WHAT IS NEEDED
Only one stretch of the records below should be repeated. It starts with the line containing "bytes are 0. -/" and goes on through the line containing "view frame. -/", exactly as written.

DATA PROVIDED
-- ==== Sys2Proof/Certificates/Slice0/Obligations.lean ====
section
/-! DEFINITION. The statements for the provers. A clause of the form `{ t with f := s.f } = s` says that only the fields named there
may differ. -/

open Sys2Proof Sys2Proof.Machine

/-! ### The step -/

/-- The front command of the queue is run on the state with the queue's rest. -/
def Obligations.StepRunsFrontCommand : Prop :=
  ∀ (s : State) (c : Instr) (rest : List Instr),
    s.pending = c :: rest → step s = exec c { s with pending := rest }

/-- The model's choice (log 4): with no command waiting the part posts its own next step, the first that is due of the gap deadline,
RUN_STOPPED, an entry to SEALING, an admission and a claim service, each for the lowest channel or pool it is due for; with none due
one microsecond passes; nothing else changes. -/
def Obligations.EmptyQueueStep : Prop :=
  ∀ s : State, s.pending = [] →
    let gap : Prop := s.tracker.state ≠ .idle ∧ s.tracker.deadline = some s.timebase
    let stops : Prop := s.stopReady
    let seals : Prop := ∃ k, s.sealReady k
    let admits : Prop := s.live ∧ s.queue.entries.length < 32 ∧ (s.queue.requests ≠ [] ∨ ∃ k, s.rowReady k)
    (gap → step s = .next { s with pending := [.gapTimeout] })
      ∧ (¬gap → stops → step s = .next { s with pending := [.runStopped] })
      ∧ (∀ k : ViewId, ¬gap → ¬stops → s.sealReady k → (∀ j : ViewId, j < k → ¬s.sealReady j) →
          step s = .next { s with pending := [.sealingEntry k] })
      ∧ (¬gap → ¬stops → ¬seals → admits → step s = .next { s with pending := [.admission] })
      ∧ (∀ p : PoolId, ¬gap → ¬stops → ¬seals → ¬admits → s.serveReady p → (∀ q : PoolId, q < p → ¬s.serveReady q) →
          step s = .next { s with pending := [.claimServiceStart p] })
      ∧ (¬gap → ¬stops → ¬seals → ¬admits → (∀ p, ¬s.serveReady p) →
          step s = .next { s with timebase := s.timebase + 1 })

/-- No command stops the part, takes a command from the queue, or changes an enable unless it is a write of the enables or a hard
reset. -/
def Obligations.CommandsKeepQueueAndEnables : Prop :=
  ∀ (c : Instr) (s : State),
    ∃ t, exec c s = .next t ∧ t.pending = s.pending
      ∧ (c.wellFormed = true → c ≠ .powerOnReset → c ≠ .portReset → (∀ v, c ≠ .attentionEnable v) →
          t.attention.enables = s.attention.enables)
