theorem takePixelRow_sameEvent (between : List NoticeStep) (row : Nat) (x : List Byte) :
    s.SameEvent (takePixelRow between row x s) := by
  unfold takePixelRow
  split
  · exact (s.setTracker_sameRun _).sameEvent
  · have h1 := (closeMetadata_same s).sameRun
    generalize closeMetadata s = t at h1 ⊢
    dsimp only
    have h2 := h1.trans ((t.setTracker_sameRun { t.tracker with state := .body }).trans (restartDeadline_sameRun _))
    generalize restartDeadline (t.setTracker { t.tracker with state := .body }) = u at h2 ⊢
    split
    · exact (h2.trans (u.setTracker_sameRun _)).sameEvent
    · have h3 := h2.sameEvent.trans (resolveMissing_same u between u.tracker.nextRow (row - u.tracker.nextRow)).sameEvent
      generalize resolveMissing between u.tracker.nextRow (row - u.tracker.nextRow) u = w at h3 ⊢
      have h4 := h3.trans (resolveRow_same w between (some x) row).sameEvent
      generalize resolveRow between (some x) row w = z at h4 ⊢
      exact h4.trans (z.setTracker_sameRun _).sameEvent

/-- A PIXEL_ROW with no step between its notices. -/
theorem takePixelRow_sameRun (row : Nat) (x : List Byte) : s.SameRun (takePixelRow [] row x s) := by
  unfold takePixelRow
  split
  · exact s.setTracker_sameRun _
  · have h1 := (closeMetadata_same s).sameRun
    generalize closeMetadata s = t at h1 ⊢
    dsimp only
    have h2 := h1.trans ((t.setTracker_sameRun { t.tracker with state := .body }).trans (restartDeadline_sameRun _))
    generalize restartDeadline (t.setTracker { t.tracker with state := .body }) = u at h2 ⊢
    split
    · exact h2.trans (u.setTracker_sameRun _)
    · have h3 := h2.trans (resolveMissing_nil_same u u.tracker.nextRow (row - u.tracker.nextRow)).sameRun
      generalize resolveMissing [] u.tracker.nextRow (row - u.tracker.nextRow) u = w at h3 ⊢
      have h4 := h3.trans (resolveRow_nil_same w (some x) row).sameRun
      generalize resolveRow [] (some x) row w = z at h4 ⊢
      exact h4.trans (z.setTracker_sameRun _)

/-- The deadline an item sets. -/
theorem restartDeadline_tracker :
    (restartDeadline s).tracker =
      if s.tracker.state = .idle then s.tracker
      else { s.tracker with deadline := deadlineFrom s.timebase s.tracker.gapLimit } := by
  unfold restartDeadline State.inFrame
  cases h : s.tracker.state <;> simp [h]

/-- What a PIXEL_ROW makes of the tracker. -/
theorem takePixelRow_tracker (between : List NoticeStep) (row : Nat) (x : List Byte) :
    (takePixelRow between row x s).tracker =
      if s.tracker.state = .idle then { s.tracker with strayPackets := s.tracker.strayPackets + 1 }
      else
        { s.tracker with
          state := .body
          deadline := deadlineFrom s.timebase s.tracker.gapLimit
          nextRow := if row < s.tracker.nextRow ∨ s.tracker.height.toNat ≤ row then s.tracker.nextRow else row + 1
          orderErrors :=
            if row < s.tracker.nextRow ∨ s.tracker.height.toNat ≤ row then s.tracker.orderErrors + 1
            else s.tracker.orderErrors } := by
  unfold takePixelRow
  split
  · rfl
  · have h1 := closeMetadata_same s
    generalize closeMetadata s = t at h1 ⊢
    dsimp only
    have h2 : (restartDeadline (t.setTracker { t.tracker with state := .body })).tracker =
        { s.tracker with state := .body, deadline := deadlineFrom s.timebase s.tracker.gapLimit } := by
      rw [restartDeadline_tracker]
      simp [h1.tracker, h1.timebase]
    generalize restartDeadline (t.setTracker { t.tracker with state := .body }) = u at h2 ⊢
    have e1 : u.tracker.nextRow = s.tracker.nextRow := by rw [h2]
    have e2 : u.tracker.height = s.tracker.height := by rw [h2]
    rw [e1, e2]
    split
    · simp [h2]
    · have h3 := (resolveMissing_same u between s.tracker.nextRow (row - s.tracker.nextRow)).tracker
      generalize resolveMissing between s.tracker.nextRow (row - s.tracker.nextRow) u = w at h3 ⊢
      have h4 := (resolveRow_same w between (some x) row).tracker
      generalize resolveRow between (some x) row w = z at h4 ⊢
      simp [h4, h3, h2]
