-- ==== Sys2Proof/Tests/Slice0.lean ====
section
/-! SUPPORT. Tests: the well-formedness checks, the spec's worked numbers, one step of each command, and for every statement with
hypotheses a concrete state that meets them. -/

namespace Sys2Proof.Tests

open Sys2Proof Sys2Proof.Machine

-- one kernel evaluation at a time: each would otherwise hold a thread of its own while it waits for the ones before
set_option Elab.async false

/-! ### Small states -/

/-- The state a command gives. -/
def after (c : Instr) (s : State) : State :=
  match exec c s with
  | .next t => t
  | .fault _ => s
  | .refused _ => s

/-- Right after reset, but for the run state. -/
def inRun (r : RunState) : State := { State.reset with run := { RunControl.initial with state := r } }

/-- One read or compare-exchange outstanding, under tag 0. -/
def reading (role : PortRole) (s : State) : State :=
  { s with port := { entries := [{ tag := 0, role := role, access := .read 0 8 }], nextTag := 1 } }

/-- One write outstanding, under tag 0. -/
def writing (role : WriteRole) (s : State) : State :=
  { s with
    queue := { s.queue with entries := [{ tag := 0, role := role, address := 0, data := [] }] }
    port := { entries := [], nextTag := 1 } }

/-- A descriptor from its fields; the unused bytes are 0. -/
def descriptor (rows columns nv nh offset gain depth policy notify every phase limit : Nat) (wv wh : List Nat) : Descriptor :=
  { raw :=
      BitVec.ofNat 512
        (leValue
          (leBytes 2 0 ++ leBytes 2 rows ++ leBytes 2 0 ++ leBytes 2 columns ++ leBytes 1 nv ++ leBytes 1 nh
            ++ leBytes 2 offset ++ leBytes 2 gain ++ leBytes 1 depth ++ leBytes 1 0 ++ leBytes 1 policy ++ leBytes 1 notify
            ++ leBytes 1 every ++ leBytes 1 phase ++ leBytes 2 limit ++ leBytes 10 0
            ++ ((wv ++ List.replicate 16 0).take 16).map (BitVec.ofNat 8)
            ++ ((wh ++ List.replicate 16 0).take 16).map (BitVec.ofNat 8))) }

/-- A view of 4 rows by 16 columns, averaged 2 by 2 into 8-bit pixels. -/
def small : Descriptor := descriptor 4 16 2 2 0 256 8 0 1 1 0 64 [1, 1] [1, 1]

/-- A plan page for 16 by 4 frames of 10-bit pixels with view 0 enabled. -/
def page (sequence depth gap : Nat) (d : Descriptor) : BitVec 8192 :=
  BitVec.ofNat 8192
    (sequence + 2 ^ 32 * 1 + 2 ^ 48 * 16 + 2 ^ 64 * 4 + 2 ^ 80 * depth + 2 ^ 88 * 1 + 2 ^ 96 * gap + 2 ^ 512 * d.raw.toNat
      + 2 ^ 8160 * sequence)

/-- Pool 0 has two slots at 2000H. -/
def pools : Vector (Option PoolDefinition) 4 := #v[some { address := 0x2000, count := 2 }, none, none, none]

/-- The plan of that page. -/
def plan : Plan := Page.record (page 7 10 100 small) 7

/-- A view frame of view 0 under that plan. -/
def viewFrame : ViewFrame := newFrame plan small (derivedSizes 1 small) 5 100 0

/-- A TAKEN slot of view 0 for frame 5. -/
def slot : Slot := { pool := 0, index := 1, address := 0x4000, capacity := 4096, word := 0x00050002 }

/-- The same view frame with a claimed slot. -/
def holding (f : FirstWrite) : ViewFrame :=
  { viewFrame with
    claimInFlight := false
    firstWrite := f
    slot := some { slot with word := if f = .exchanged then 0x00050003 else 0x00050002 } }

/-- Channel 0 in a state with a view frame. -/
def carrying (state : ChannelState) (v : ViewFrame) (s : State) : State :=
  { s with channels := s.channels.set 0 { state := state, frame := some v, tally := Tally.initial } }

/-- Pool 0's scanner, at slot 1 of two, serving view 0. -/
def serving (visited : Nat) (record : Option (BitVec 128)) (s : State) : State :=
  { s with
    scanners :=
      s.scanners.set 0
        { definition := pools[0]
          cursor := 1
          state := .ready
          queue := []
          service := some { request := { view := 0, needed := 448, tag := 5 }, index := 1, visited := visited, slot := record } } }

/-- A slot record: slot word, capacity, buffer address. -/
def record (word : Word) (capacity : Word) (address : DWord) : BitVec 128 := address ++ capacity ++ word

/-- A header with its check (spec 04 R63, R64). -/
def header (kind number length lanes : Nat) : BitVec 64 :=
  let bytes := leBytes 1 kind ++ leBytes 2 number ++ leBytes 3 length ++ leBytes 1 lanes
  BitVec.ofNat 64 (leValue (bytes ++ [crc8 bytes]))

RESPONSE BOX
/-- A descriptor from its fields; the unused bytes are 0. -/
def descriptor (rows columns nv nh offset gain depth policy notify every phase limit : Nat) (wv wh : List Nat) : Descriptor :=
  { raw :=
      BitVec.ofNat 512
        (leValue
          (leBytes 2 0 ++ leBytes 2 rows ++ leBytes 2 0 ++ leBytes 2 columns ++ leBytes 1 nv ++ leBytes 1 nh
            ++ leBytes 2 offset ++ leBytes 2 gain ++ leBytes 1 depth ++ leBytes 1 0 ++ leBytes 1 policy ++ leBytes 1 notify
            ++ leBytes 1 every ++ leBytes 1 phase ++ leBytes 2 limit ++ leBytes 10 0
            ++ ((wv ++ List.replicate 16 0).take 16).map (BitVec.ofNat 8)
            ++ ((wh ++ List.replicate 16 0).take 16).map (BitVec.ofNat 8))) }

/-- A view of 4 rows by 16 columns, averaged 2 by 2 into 8-bit pixels. -/
def small : Descriptor := descriptor 4 16 2 2 0 256 8 0 1 1 0 64 [1, 1] [1, 1]

/-- A plan page for 16 by 4 frames of 10-bit pixels with view 0 enabled. -/
def page (sequence depth gap : Nat) (d : Descriptor) : BitVec 8192 :=
  BitVec.ofNat 8192
    (sequence + 2 ^ 32 * 1 + 2 ^ 48 * 16 + 2 ^ 64 * 4 + 2 ^ 80 * depth + 2 ^ 88 * 1 + 2 ^ 96 * gap + 2 ^ 512 * d.raw.toNat
      + 2 ^ 8160 * sequence)

/-- Pool 0 has two slots at 2000H. -/
def pools : Vector (Option PoolDefinition) 4 := #v[some { address := 0x2000, count := 2 }, none, none, none]

/-- The plan of that page. -/
def plan : Plan := Page.record (page 7 10 100 small) 7

/-- A view frame of view 0 under that plan. -/
def viewFrame : ViewFrame := newFrame plan small (derivedSizes 1 small) 5 100 0

/-- A TAKEN slot of view 0 for frame 5. -/
def slot : Slot := { pool := 0, index := 1, address := 0x4000, capacity := 4096, word := 0x00050002 }

/-- The same view frame with a claimed slot. -/
def holding (f : FirstWrite) : ViewFrame :=
  { viewFrame with
    claimInFlight := false
    firstWrite := f
    slot := some { slot with word := if f = .exchanged then 0x00050003 else 0x00050002 } }

/-- Channel 0 in a state with a view frame. -/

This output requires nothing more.